Take a moment to look at this code block:
- `import` loads a module
- `import ... as` allows you to assign a short alias to the module
- `from ... import` loads a small portion of a module
- observe that the `import`, `as` and `from` keywords are color coded purple.  
- `#` indicates a comment (observe that all of the text following the `#` is color coded green).  This text is not interpreted by the computer, and its goal is to provide the human with some information about what is happening.  

What do each of these program modules do?  You can think of them as being like a library of books that accomplish program tasks.  In general, they can be quite complicated.  In most cases, you will never learn all of the functionality of a module, and will have to use the documentation to help you determine the relevant parts for solving your problem.  It is useful to have a general sense of the types of tasks that each of modules do, so that you can find the appropriate functionality.

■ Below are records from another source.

-- ==== Sys2Proof/Machine/Drop.lean ====
section
/-! DEFINITION. The drop box messages and events (R103, R108, R109, R111). -/

namespace Sys2Proof.Machine

/-! ### DROP_QUERY and DROP_EMPTIED (R111, R109) -/

/-- DROP_QUERY's reply after the status byte: the drop box's state and up to ten entries (R111). -/
def DropBox.bytes (d : DropBox) (start : Nat) : List Byte :=
  let shown := (d.entries.drop start).take 10
  [byte d.entries.length, byte d.flap.code, byte d.staffDoor.code, byte start, byte shown.length]
    ++ shown.flatMap DropEntry.bytes

def dropQueryHandler (body : List Byte) : Handler := expectLength body 1 fun s =>
  .ok { data := s.drop.bytes (field body 0 1), state := s }

def dropEmptiedHandler (body : List Byte) : Handler := expectLength body 0 fun s =>
  .ok { data := [byte s.drop.entries.length], state := (s.emptyDrop .message).attend }

/-! ### The staff door (R108) and repeated reads (R103) -/

/-- A staff-door opening in CLOSED (R108). -/
def State.staffDoorOpened (s : State) : State :=
  match s.drop.staffDoor with
  | .closed => (s.withDrop { s.drop with staffDoor := .opened }).recomputeFlap
  | .opened => s

/-- A staff-door closing in OPEN: the list is emptied (R108). -/
def State.staffDoorClosed (s : State) : State :=
  match s.drop.staffDoor with
  | .opened => ((s.withDrop { s.drop with staffDoor := .closed }).emptyDrop .staffDoor).settle
  | .closed => s

/-- At an open flap, the read carries a tag that an entry already holds (R103). -/
def State.repeatedRead (s : State) (tag : Option Nat) : Bool :=
  s.drop.flap == .opened && tag.any fun t => s.drop.entries.any fun e => e.tag == some t

/-! ### The commands -/

def execDropQuery (tg : Byte) (body : List Byte) (s : State) : Host.Outcome State Fault Refusal :=
  s.request 0x38 tg (dropQueryHandler body)

def execDropEmptied (tg : Byte) (body : List Byte) (s : State) : Host.Outcome State Fault Refusal :=
  s.request 0x39 tg (dropEmptiedHandler body)

/-- A second report of an item already recorded is dropped without a trace (R103). -/
def execChuteRead (tag : Option Nat) (s : State) : Host.Outcome State Fault Refusal :=
  s.taken (if s.repeatedRead tag then s else (s.chute tag).finish)

def execStaffDoorOpened (s : State) : Host.Outcome State Fault Refusal :=
  let s' := s.withStaffDoorPin true
  s'.taken s'.staffDoorOpened

def execStaffDoorClosed (s : State) : Host.Outcome State Fault Refusal :=
  let s' := s.withStaffDoorPin false
  s'.taken s'.staffDoorClosed

end Sys2Proof.Machine
end

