-- ==== Sys2Proof/Certificates/Slice0/Obligations.lean ====
section
/-! DEFINITION. The statements for the provers, each `def Obligations.<Name> : Prop`. In a statement about a
command, `e` with `Sent e t` or `Settled e t` is the state the manual's rules give, and `t` the state `exec`
answers: they differ in the line's choice of its next frame, and with `Settled` in the causes that follow the
records. What `e` does not change is the statement's frame. -/

open Sys2Proof Sys2Proof.Machine

/-! ### The step, time and the queue -/

/-- A step takes the command at the front of the queue and runs it on the state with the queue's rest. -/
def Obligations.StepRunsFrontCommand : Prop :=
  ∀ (s : State) (c : Instr) (rest : List Instr),
    step { s with pending := c :: rest } = exec c { s with pending := rest }

/-- With an empty queue one tick passes (R183; the model's choice of log 1): every running timer and the count
within the minute advance, and exactly the timers that end put their expiries into the queue, the minute event
among them; without power nothing happens. -/
def Obligations.EmptyQueueLetsOneTickPass : Prop :=
  ∀ (s : State), s.pending = [] →
    (s.powered = false → step s = .next s)
    ∧ (s.powered = true → ∃ t, step s = .next t
      ∧ t = { s with
          compartments := { s.compartments with table := t.compartments.table }
          kiosk := { s.kiosk with
            interDigit := s.kiosk.interDigit.map (· - 1), lockout := s.kiosk.lockout.map (· - 1)
            staffTimer := s.kiosk.staffTimer.map (· - 1), resultHold := s.kiosk.resultHold.map (· - 1)
            brief := s.kiosk.brief.map (· - 1), press := s.kiosk.press.map (· - 1) }
          notices := { s.notices with pager := s.notices.pager.map (· - 1) }
          link := { s.link with idle := s.link.idle.map (· - 1) }
          timeBase := { s.timeBase with ticks := (s.timeBase.ticks + 1) % 60000 }
          free := t.free, pending := t.pending }
      ∧ (∀ n, t.comp n = { s.comp n with
          window := (s.comp n).window.map (· - 1), hold := (s.comp n).hold.map (· - 1) })
      ∧ t.pending.Nodup
      ∧ ∀ c, c ∈ t.pending ↔
          (∃ n, c = .windowExpiry n ∧ (s.comp n).window = some 1)
          ∨ (∃ n, c = .holdExpiry n ∧ (s.comp n).hold = some 1)
          ∨ (c = .interDigitExpiry ∧ s.kiosk.interDigit = some 1)
          ∨ (c = .lockoutExpiry ∧ s.kiosk.lockout = some 1)
          ∨ (c = .staffTimerExpiry ∧ s.kiosk.staffTimer = some 1)
          ∨ (c = .resultHoldExpiry ∧ s.kiosk.resultHold = some 1)
          ∨ (c = .briefPromptExpiry ∧ s.kiosk.brief = some 1)
          ∨ (c = .longPress ∧ s.kiosk.press = some 1)
          ∨ (c = .pagerPulseEnd ∧ s.notices.pager = some 1)
          ∨ (c = .idleTimerExpiry ∧ s.link.idle = some 1)
          ∨ (c = .minuteEvent ∧ s.timeBase.ticks = 59999))

/-- Every command answers a next state and leaves the queue alone; the profile lock, once set, stays set
(R153); and a part without power takes no command but POWER_UP, while its switches still move (the model's
choice of log 4). -/
def Obligations.EveryCommandAnswersNext : Prop :=
  ∀ (c : Instr) (s : State), ∃ t, exec c s = .next t ∧ t.pending = s.pending
    ∧ (s.store.lock = true → t.store.lock = true)
    ∧ (s.powered = false → (∀ b, c ≠ .powerUp b) →
      t = { s with doorPins := t.doorPins, staffDoorPin := t.staffDoorPin })
    ∧ (∀ n, t.doorPins.get n
      = if c = .doorOpened n then true else if c = .doorClosed n then false else s.doorPins.get n)
    ∧ t.staffDoorPin
      = (if c = .staffDoorOpened then true else if c = .staffDoorClosed then false else s.staffDoorPin)

/-! ### The line -/

/-- The bytes of a request's frame, taken one after the other by a receiver in HUNT, do exactly what the
request's command does, for every kind, TAG and body that a frame can carry: no byte of a frame is dropped
(R169, R170, R172). That a request's command stands for the completion of its frame is the model's choice of
log 8. -/
def Obligations.FrameBytesReachTheRequest : Prop :=
  ∀ p ∈ requestRows, ∀ (s : State) (tg : Byte) (body : List Byte), body.length ≤ 198 →
    s.powered = true → s.link.receiver = .hunt →
    runs ((frameBytes p.1 tg body).map Instr.byteReceived) s = exec (p.2 tg body) s
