/-! Replacing `doorPins`. -/

@[simp] theorem State.withDoorPins_keys (s : State) (x : Table Bool 192) : (s.withDoorPins x).keys = s.keys := rfl
@[simp] theorem State.withDoorPins_compartments (s : State) (x : Table Bool 192) : (s.withDoorPins x).compartments = s.compartments := rfl
@[simp] theorem State.withDoorPins_scanner (s : State) (x : Table Bool 192) : (s.withDoorPins x).scanner = s.scanner := rfl
@[simp] theorem State.withDoorPins_contracts (s : State) (x : Table Bool 192) : (s.withDoorPins x).contracts = s.contracts := rfl
@[simp] theorem State.withDoorPins_kiosk (s : State) (x : Table Bool 192) : (s.withDoorPins x).kiosk = s.kiosk := rfl
@[simp] theorem State.withDoorPins_drop (s : State) (x : Table Bool 192) : (s.withDoorPins x).drop = s.drop := rfl
@[simp] theorem State.withDoorPins_overdue (s : State) (x : Table Bool 192) : (s.withDoorPins x).overdue = s.overdue := rfl
@[simp] theorem State.withDoorPins_mode (s : State) (x : Table Bool 192) : (s.withDoorPins x).mode = s.mode := rfl
@[simp] theorem State.withDoorPins_notices (s : State) (x : Table Bool 192) : (s.withDoorPins x).notices = s.notices := rfl
@[simp] theorem State.withDoorPins_store (s : State) (x : Table Bool 192) : (s.withDoorPins x).store = s.store := rfl
@[simp] theorem State.withDoorPins_link (s : State) (x : Table Bool 192) : (s.withDoorPins x).link = s.link := rfl
@[simp] theorem State.withDoorPins_timeBase (s : State) (x : Table Bool 192) : (s.withDoorPins x).timeBase = s.timeBase := rfl
@[simp] theorem State.withDoorPins_startPending (s : State) (x : Table Bool 192) : (s.withDoorPins x).startPending = s.startPending := rfl
@[simp] theorem State.withDoorPins_powered (s : State) (x : Table Bool 192) : (s.withDoorPins x).powered = s.powered := rfl
@[simp] theorem State.withDoorPins_doorPins (s : State) (x : Table Bool 192) : (s.withDoorPins x).doorPins = x := rfl
@[simp] theorem State.withDoorPins_staffDoorPin (s : State) (x : Table Bool 192) : (s.withDoorPins x).staffDoorPin = s.staffDoorPin := rfl
@[simp] theorem State.withDoorPins_free (s : State) (x : Table Bool 192) : (s.withDoorPins x).free = s.free := rfl
@[simp] theorem State.withDoorPins_pending (s : State) (x : Table Bool 192) : (s.withDoorPins x).pending = s.pending := rfl

/-! Replacing `staffDoorPin`. -/

@[simp] theorem State.withStaffDoorPin_keys (s : State) (x : Bool) : (s.withStaffDoorPin x).keys = s.keys := rfl
@[simp] theorem State.withStaffDoorPin_compartments (s : State) (x : Bool) : (s.withStaffDoorPin x).compartments = s.compartments := rfl
@[simp] theorem State.withStaffDoorPin_scanner (s : State) (x : Bool) : (s.withStaffDoorPin x).scanner = s.scanner := rfl
@[simp] theorem State.withStaffDoorPin_contracts (s : State) (x : Bool) : (s.withStaffDoorPin x).contracts = s.contracts := rfl
@[simp] theorem State.withStaffDoorPin_kiosk (s : State) (x : Bool) : (s.withStaffDoorPin x).kiosk = s.kiosk := rfl
@[simp] theorem State.withStaffDoorPin_drop (s : State) (x : Bool) : (s.withStaffDoorPin x).drop = s.drop := rfl
@[simp] theorem State.withStaffDoorPin_overdue (s : State) (x : Bool) : (s.withStaffDoorPin x).overdue = s.overdue := rfl
@[simp] theorem State.withStaffDoorPin_mode (s : State) (x : Bool) : (s.withStaffDoorPin x).mode = s.mode := rfl
@[simp] theorem State.withStaffDoorPin_notices (s : State) (x : Bool) : (s.withStaffDoorPin x).notices = s.notices := rfl
@[simp] theorem State.withStaffDoorPin_store (s : State) (x : Bool) : (s.withStaffDoorPin x).store = s.store := rfl
@[simp] theorem State.withStaffDoorPin_link (s : State) (x : Bool) : (s.withStaffDoorPin x).link = s.link := rfl
@[simp] theorem State.withStaffDoorPin_timeBase (s : State) (x : Bool) : (s.withStaffDoorPin x).timeBase = s.timeBase := rfl
@[simp] theorem State.withStaffDoorPin_startPending (s : State) (x : Bool) : (s.withStaffDoorPin x).startPending = s.startPending := rfl
@[simp] theorem State.withStaffDoorPin_powered (s : State) (x : Bool) : (s.withStaffDoorPin x).powered = s.powered := rfl
@[simp] theorem State.withStaffDoorPin_doorPins (s : State) (x : Bool) : (s.withStaffDoorPin x).doorPins = s.doorPins := rfl
@[simp] theorem State.withStaffDoorPin_staffDoorPin (s : State) (x : Bool) : (s.withStaffDoorPin x).staffDoorPin = x := rfl
@[simp] theorem State.withStaffDoorPin_free (s : State) (x : Bool) : (s.withStaffDoorPin x).free = s.free := rfl
@[simp] theorem State.withStaffDoorPin_pending (s : State) (x : Bool) : (s.withStaffDoorPin x).pending = s.pending := rfl

/-! Replacing `free`. -/

@[simp] theorem State.withFree_keys (s : State) (x : Nat) : (s.withFree x).keys = s.keys := rfl
@[simp] theorem State.withFree_compartments (s : State) (x : Nat) : (s.withFree x).compartments = s.compartments := rfl
@[simp] theorem State.withFree_scanner (s : State) (x : Nat) : (s.withFree x).scanner = s.scanner := rfl
@[simp] theorem State.withFree_contracts (s : State) (x : Nat) : (s.withFree x).contracts = s.contracts := rfl
@[simp] theorem State.withFree_kiosk (s : State) (x : Nat) : (s.withFree x).kiosk = s.kiosk := rfl
@[simp] theorem State.withFree_drop (s : State) (x : Nat) : (s.withFree x).drop = s.drop := rfl
@[simp] theorem State.withFree_overdue (s : State) (x : Nat) : (s.withFree x).overdue = s.overdue := rfl
@[simp] theorem State.withFree_mode (s : State) (x : Nat) : (s.withFree x).mode = s.mode := rfl
@[simp] theorem State.withFree_notices (s : State) (x : Nat) : (s.withFree x).notices = s.notices := rfl
@[simp] theorem State.withFree_store (s : State) (x : Nat) : (s.withFree x).store = s.store := rfl
@[simp] theorem State.withFree_link (s : State) (x : Nat) : (s.withFree x).link = s.link := rfl
@[simp] theorem State.withFree_timeBase (s : State) (x : Nat) : (s.withFree x).timeBase = s.timeBase := rfl
@[simp] theorem State.withFree_startPending (s : State) (x : Nat) : (s.withFree x).startPending = s.startPending := rfl
@[simp] theorem State.withFree_powered (s : State) (x : Nat) : (s.withFree x).powered = s.powered := rfl
@[simp] theorem State.withFree_doorPins (s : State) (x : Nat) : (s.withFree x).doorPins = s.doorPins := rfl
@[simp] theorem State.withFree_staffDoorPin (s : State) (x : Nat) : (s.withFree x).staffDoorPin = s.staffDoorPin := rfl
@[simp] theorem State.withFree_free (s : State) (x : Nat) : (s.withFree x).free = x := rfl
@[simp] theorem State.withFree_pending (s : State) (x : Nat) : (s.withFree x).pending = s.pending := rfl

/-! Replacing `pending`. -/

@[simp] theorem State.withPending_keys (s : State) (x : List Instr) : (s.withPending x).keys = s.keys := rfl
@[simp] theorem State.withPending_compartments (s : State) (x : List Instr) : (s.withPending x).compartments = s.compartments := rfl
@[simp] theorem State.withPending_scanner (s : State) (x : List Instr) : (s.withPending x).scanner = s.scanner := rfl
@[simp] theorem State.withPending_contracts (s : State) (x : List Instr) : (s.withPending x).contracts = s.contracts := rfl
@[simp] theorem State.withPending_kiosk (s : State) (x : List Instr) : (s.withPending x).kiosk = s.kiosk := rfl
@[simp] theorem State.withPending_drop (s : State) (x : List Instr) : (s.withPending x).drop = s.drop := rfl
@[simp] theorem State.withPending_overdue (s : State) (x : List Instr) : (s.withPending x).overdue = s.overdue := rfl
@[simp] theorem State.withPending_mode (s : State) (x : List Instr) : (s.withPending x).mode = s.mode := rfl
@[simp] theorem State.withPending_notices (s : State) (x : List Instr) : (s.withPending x).notices = s.notices := rfl
@[simp] theorem State.withPending_store (s : State) (x : List Instr) : (s.withPending x).store = s.store := rfl
@[simp] theorem State.withPending_link (s : State) (x : List Instr) : (s.withPending x).link = s.link := rfl
@[simp] theorem State.withPending_timeBase (s : State) (x : List Instr) : (s.withPending x).timeBase = s.timeBase := rfl
@[simp] theorem State.withPending_startPending (s : State) (x : List Instr) : (s.withPending x).startPending = s.startPending := rfl
@[simp] theorem State.withPending_powered (s : State) (x : List Instr) : (s.withPending x).powered = s.powered := rfl
@[simp] theorem State.withPending_doorPins (s : State) (x : List Instr) : (s.withPending x).doorPins = s.doorPins := rfl
@[simp] theorem State.withPending_staffDoorPin (s : State) (x : List Instr) : (s.withPending x).staffDoorPin = s.staffDoorPin := rfl
@[simp] theorem State.withPending_free (s : State) (x : List Instr) : (s.withPending x).free = s.free := rfl
@[simp] theorem State.withPending_pending (s : State) (x : List Instr) : (s.withPending x).pending = x := rfl

end Machine

end Sys2Proof
end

- [pandas](http://pandas.pydata.org) is a library for handling datasets
- [numpy](https://numpy.org/) and [scipy](https://www.scipy.org/) are libraries for mathematical and scientific computing
- [matplotlib](https://matplotlib.org/) and [plotly](https://plotly.com/python/) are libraries for data visualization
- [sklearn](https://scikit-learn.org/stable/) and [imblearn](https://pypi.org/project/imblearn/) are libraries for machine learning

## Installing RDKit Module
- To look at the molecule structure, we will use the `RDKit` [module](https://www.rdkit.org/)
- The two code blocks below will install RDKit in Google Colab


In [None]:
import sys
!time pip install rdkit-pypi

Collecting rdkit-pypi
  Downloading rdkit_pypi-2021.9.4-cp37-cp37m-manylinux_2_17_x86_64.manylinux2014_x86_64.whl (20.6 MB)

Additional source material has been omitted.